I'm reading Cummings' chapter in the handbook of set theory, and I have a question regarding the following forcing+assertion:
" Let $κ = cf(κ) ≥ ω_2$. We define a forcing poset $P$ which aims to add a non-reflecting stationary set of cofinality $ω$ ordinals in $κ$, that is to say a stationary $S ⊆ κ ∩ Cof(ω)$ such that $S ∩ α$ is non-stationary for all $α ∈ κ ∩ Cof(> ω)$. $p ∈ P$ if and only if $p$ is a function such that
$1.$ $dom(p) < κ$, $ran(p) ⊆ 2$.
$2.$ If $p(α) = 1$, $cf(α) = ω.$
$3.$ if $β ≤ dom(p)$ and $cf(β) > ω$ then there exists a set $c ⊆ β$ club in $β$ such that $∀α∈c p(α)= 0.$
It is easy to see that $P$ is countably closed, and that it adds the characteristic function of a stationary subset of $κ$."
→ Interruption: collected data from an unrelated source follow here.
-- ==== Sys2Proof/Tests/Slice0.lean ====
section
/-! SUPPORT. Small tests: ill-formed terms, words of the encoding tables, results of single steps, and
for each statement with hypotheses a state that meets them. -/

namespace Sys2Proof.Tests
open Sys2Proof Sys2Proof.Machine Sys2Proof.Claims

-- The tests are checked one after another: many at a time would hold a thread each.
set_option Elab.async false

/-! ## Decoding: words laid out from the rows of spec/opcode_table.json and, for form E, from R28 and
the tables of R40, each field at a value of its own -/

/-- The order fields of the engine words below. -/
def oe : EOrd := { wait := 0xA5#8, sT := 21#5, trapf := true, rel := false, det := true, pri := 2#2, slot := some 6#3 }

/-- The order fields of the vector words below. -/
def ov : VOrd := { wait := 0xA5#8, trapf := true, rel := false, pri := 2#2, slot := some 6#3 }

/-- Every word list decodes to its instruction. -/
abbrev Decodes (l : List (List Word × Instr)) : Prop := ∀ p ∈ l, decodeList p.1 = some p.2

/-! ## Small states -/

/-- A running control context in the private TCM, with a handler. -/
def ctx0 : Ctx :=
  { Ctx.fresh with mode := .running, pc := 0xFFF00000000000#64, xvec := 0xFFF00000000100#64 }

/-- A header of the smallest kernel. -/
def hdr0 : Header :=
  { regs := 32, mode := 0, early := 0, kind := 1, entry := 64, code := 1, bind := 0, tcm := 4096, spm := 0, gtab := 0,
    gcount := 0 }

/-- A barrier group of two ranks. -/
def group0 : Group :=
  { gnum := 3, xmod := false, adopter := 1, members := [0, 1], arrived := [], waited := [], completed := 0,
    arrivals := [], results := [] }

/-- Group 255, of every rank. -/
def group255 : Group := { group0 with gnum := 255, adopter := 0 }

/-- A launch of two ranks, on cores 0 and 1 of cluster 0. -/
def launch0 : Launch :=
  { id := 1, key := 5, ringIdx := 0, pasid := 5, row0 := 0, col0 := 0, rows := 1, cols := 2, arg := 0#64,
    caddr := 0#64, cval := 0#64, imb := 0#64, imblog := 0, hdrVa := 0#64, hdr := hdr0, image := 128,
    groups := [group0, group255], ranges := [{ next := 0, stop := 100, minchunk := 4, part := 2 }], leader := 0,
    candidate := none, released := some 0, fatal := none }

/-- Core 0 as rank 0 of it, with the group in slot 1. -/
def core0 : Core :=
  { Core.fresh with launch := some 1, rank := 0, nranks := 2, pasid := 5, grpslot := #v[0#64, 0x103#64, 0#64, 0#64] }

/-- The module with power and firmware, and core 0 running. -/
def base : State :=
  { State.reset with power := true, released := true, ctxs := [(0, ctx0)],
                     cores := [(0, core0), (1, { core0 with rank := 1 })], launches := [launch0] }

/-- With the context that issues changed, -/
def withMe (f : Ctx → Ctx) : State := base.modMe f

/-- with its core changed, -/
def withCore (f : Core → Core) : State := base.modCore 0 f

/-- with values in scalar registers, -/
def withRegs (l : List (SReg × DWord)) : State := l.foldl (fun s p => s.setReg p.1 p.2) base

/-- and in handle registers. -/
def withH (s : State) (l : List (HReg × HWord)) : State := l.foldl (fun s p => s.setHreg p.1 p.2) s

/-- A DENSE handle (R80): `r` rows of `c` elements of format `f` at `b`, packed. -/
def dense (f b r c : Nat) : HWord :=
  hMake (BitVec.ofNat 64 (2 ^ 60 + f * 2 ^ 56 + b)) (BitVec.ofNat 64 (r + c * 2 ^ 16 + c * 2 ^ 32)) 0#64 0#64

/-- A RING handle (R83): `n` slots of `k` × 64 bytes at `b`, for one row of `c` f32 elements, ring `r`. -/
def ringH (b c n k r : Nat) : HWord :=
  hMake (BitVec.ofNat 64 (2 * 2 ^ 60 + 2 ^ 56 + b)) (BitVec.ofNat 64 (1 + c * 2 ^ 16 + c * 2 ^ 32))
    (BitVec.ofNat 64 (n + k * 2 ^ 16 + r * 2 ^ 32)) 0#64

/-- The page of 512 KiB at VA 0, readable, writable and executable, at PA 2^20, as a TLB holds it (R60). -/
def page0 : TlbEnt := { pasid := 5, va := 0, size := 19, leaf := 0x10001D#64 }

/-- With that page cached by core 0, its cluster and its die, so that addresses below 2^19 translate. -/
def cached (s : State) : State :=
  ((s.modCore 0 (fun c => { c with utlb := [page0] })).modCluster 0 (fun c => { c with tlb := [page0] })).modDie 0
    (fun d => { d with tlb := [page0] })

/-- The page of 512 KiB at VA 0 as one of the host's. -/
def hostPage : TlbEnt := { page0 with leaf := 0x800000010001D#64 }

/-- With that page cached. -/
def hosted (s : State) : State :=
  ((s.modCore 0 (fun c => { c with utlb := [hostPage] })).modCluster 0 (fun c => { c with tlb := [hostPage] })).modDie 0
    (fun d => { d with tlb := [hostPage] })

/-- A routine header (R46, R293) of `regs` registers, its entry behind it. -/
def routineBytes (regs : Nat) : List Byte :=
  leBytes 4 0x4B574D44 ++ leBytes 2 1 ++ leBytes 1 regs ++ leBytes 5 0 ++ leBytes 4 64 ++ leBytes 4 1 ++ leBytes 44 0

/-- The header as it is read. -/
def routineHdr (regs : Nat) : Header := { hdr0 with regs := regs, kind := 0, tcm := 0 }

/-- With bytes at an address of the private TCM. -/
def withTcm (s : State) (a : Nat) (bs : List Byte) : State := { s with mem := memWrite (tcmHome 0 a) bs s.mem }

/-- With a wait of the context that issues. -/
def waits (w : WaitFor) (i : Instr) (s : State) : State :=
  s.modMe (fun c => { c with wait := some { what := w, since := 0, limit := 0, arrival := 0, instr := i } })

/-- A pair from its first part. -/
theorem pairOf {α β : Type} {p : α × β} {a : α} (h : p.1 = a) : p = (a, p.2) := by cases h; rfl

/-- An answer from what it holds. -/
theorem okOf {ε α : Type} {x : Except ε α} {a : α} (h : x.toOption = some a) : x = .ok a := by
  cases x <;> simp_all [Except.toOption]

/-- An answer and its state, from what each is. -/
theorem answerOf {ε α σ : Type} {p : Except ε α × σ} {a : α} {t : σ} (h : p.1.toOption = some a) (ht : p.2 = t) :
    p = (.ok a, t) := by
  rw [← okOf h, ← ht]

/-- A next state from the kind of the outcome. -/
theorem nextOf {o : Out} (h : (match o with | .next _ => true | _ => false) = true) : ∃ t, o = .next t := by
  cases o <;> simp_all

/-- What an option holds, from a test of it. -/
theorem someOf {α : Type} {x : Option α} {p : α → Prop} [DecidablePred p] (h : x.any (fun a => decide (p a)) = true) :
    ∃ a, x = some a ∧ p a := by
  cases x <;> simp_all

/-- An answer with its state, from what the answer holds. -/
theorem fetched {ε α σ : Type} {p : Except ε α × σ} {a : α} (h : p.1.toOption = some a) : ∃ t, p = (.ok a, t) :=
  ⟨p.2, pairOf (okOf h)⟩

/-- The queue table at PA 0, and the page directory with the tables that map the 512 KiB at VA 0 of PASID 5
to PA 2^20, readable, writable and executable (R59, R60). -/
def mapped : State :=
  { base with
      qtbase := 0#64, pdirbase := 0x40000#64, pdircount := 16#64,
      mem := memWrite 0x40050 (leBytes 8 0x41001) (memWrite 0x41000 (leBytes 8 0x42001) (memWrite 0x42000 (leBytes 8 0x43001)
        (memWrite 0x43000 (leBytes 8 0x44001) (memWrite 0x44000 (leBytes 8 0x10001F) []))))  }

/-- The key of queue 1 of PASID 5. -/
def key0 : Nat := qkey 5 1 0

/-- With that queue (R278): its ring of two packets at VA 0x8000, HEAD 0, TAIL, and its STATE. -/
def queued (s : State) (tail state : Nat) : State :=
  { s with mem := memWrite (bucketAddr s (homeBucket key0)) (leBytes 8 (2 ^ 63 + key0) ++ leBytes 8 0x8000 ++ leBytes 4 2 ++
      leBytes 2 0 ++ leBytes 2 tail ++ leBytes 1 state) s.mem, liveGen := [(5, 1, 0)], setUp := [0x18, 0x20, 0x28] }

/-- Words of the integer (R160 to R162) rows. -/
theorem test_decode_integer1 : Decodes [
  ([0x800CBA81#32], .add true 21#5 11#5 (.reg 6#5)),
  ([0x808CBA81#32], .sub true 21#5 11#5 (.reg 6#5)),
  ([0x010CBA81#32], .and 21#5 11#5 (.reg 6#5)),
  ([0x018CBA81#32], .or 21#5 11#5 (.reg 6#5)),
  ([0x020CBA81#32], .xor 21#5 11#5 (.reg 6#5)),
  ([0x028CBA81#32], .andn 21#5 11#5 (.reg 6#5)),
  ([0x830CBA81#32], .sll true 21#5 11#5 (.reg 6#5)),
  ([0x838CBA81#32], .srl true 21#5 11#5 (.reg 6#5)),
  ([0x840CBA81#32], .sra true 21#5 11#5 (.reg 6#5)),
  ([0x848CBA81#32], .rol true 21#5 11#5 (.reg 6#5)),
  ([0x050CBA81#32], .slt 21#5 11#5 (.reg 6#5)),
  ([0x058CBA81#32], .sltu 21#5 11#5 (.reg 6#5)),
  ([0x060CBA81#32], .min 21#5 11#5 (.reg 6#5))] := by decide

/-- Words of the integer (R160 to R162) rows. -/
theorem test_decode_integer2 : Decodes [
  ([0x068CBA81#32], .max 21#5 11#5 (.reg 6#5)),
  ([0x070CBA81#32], .minu 21#5 11#5 (.reg 6#5)),
  ([0x078CBA81#32], .maxu 21#5 11#5 (.reg 6#5)),
  ([0x880CBA81#32], .mul true 21#5 11#5 (.reg 6#5)),
  ([0x088CBA81#32], .mulh 21#5 11#5 (.reg 6#5)),
  ([0x090CBA81#32], .mulhu 21#5 11#5 (.reg 6#5)),
  ([0x898CBA81#32], .div true 21#5 11#5 (.reg 6#5)),
  ([0x8A0CBA81#32], .divu true 21#5 11#5 (.reg 6#5)),
  ([0x8A8CBA81#32], .rem true 21#5 11#5 (.reg 6#5)),
  ([0x8B0CBA81#32], .remu true 21#5 11#5 (.reg 6#5)),
  ([0x2B8CBA81#32], .shadd 2#2 21#5 11#5 (.reg 6#5)),
  ([0x0C0CBA81#32], .sel 21#5 11#5 (.reg 6#5))] := by decide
[ This is Example 6.5 and its on page 21 in the link from his site: http://www.math.cmu.edu/users/jcumming/papers/repaper_finished_june_2008.pdf ]
I dont see why the generic function is a characteristic of a stationary, any help would be appreciated, thanks.
I think this is the same argument as for showing that a ($\kappa$)-Cohen real is a stationary set:
Given any name for a club $\dot C \subseteq \kappa$ and any condition $p$, define a decreasing sequence $\langle p_n \rangle_{n \in \omega}$ below $p$, and a strictly increasing sequence of ordinals $\langle \alpha_n \rangle_{n \in \omega}$ so that $p_n \Vdash \alpha_n \in \dot C$ and $\alpha_{n+1} > \operatorname{dom} p_n$. Then any lower bound $q$ of $\langle p_n \rangle_{n \in \omega}$ forces that $\alpha := \sup \alpha_n \in \dot C$, because $\dot C$ is forced to be club. But note that in fact $q := \bigcup_{n \in \omega} p_n$ is a lower bound of $\langle p_n \rangle$ and $\alpha \notin \operatorname{dom} q$. Also, $\alpha$ has countable cofinality. So we can extend $q$ to $r := q \cup \{ (\alpha,1) \}$. But then $r \Vdash \alpha \in \dot S \cap \dot C$ where $\dot S$ is the name for the generic.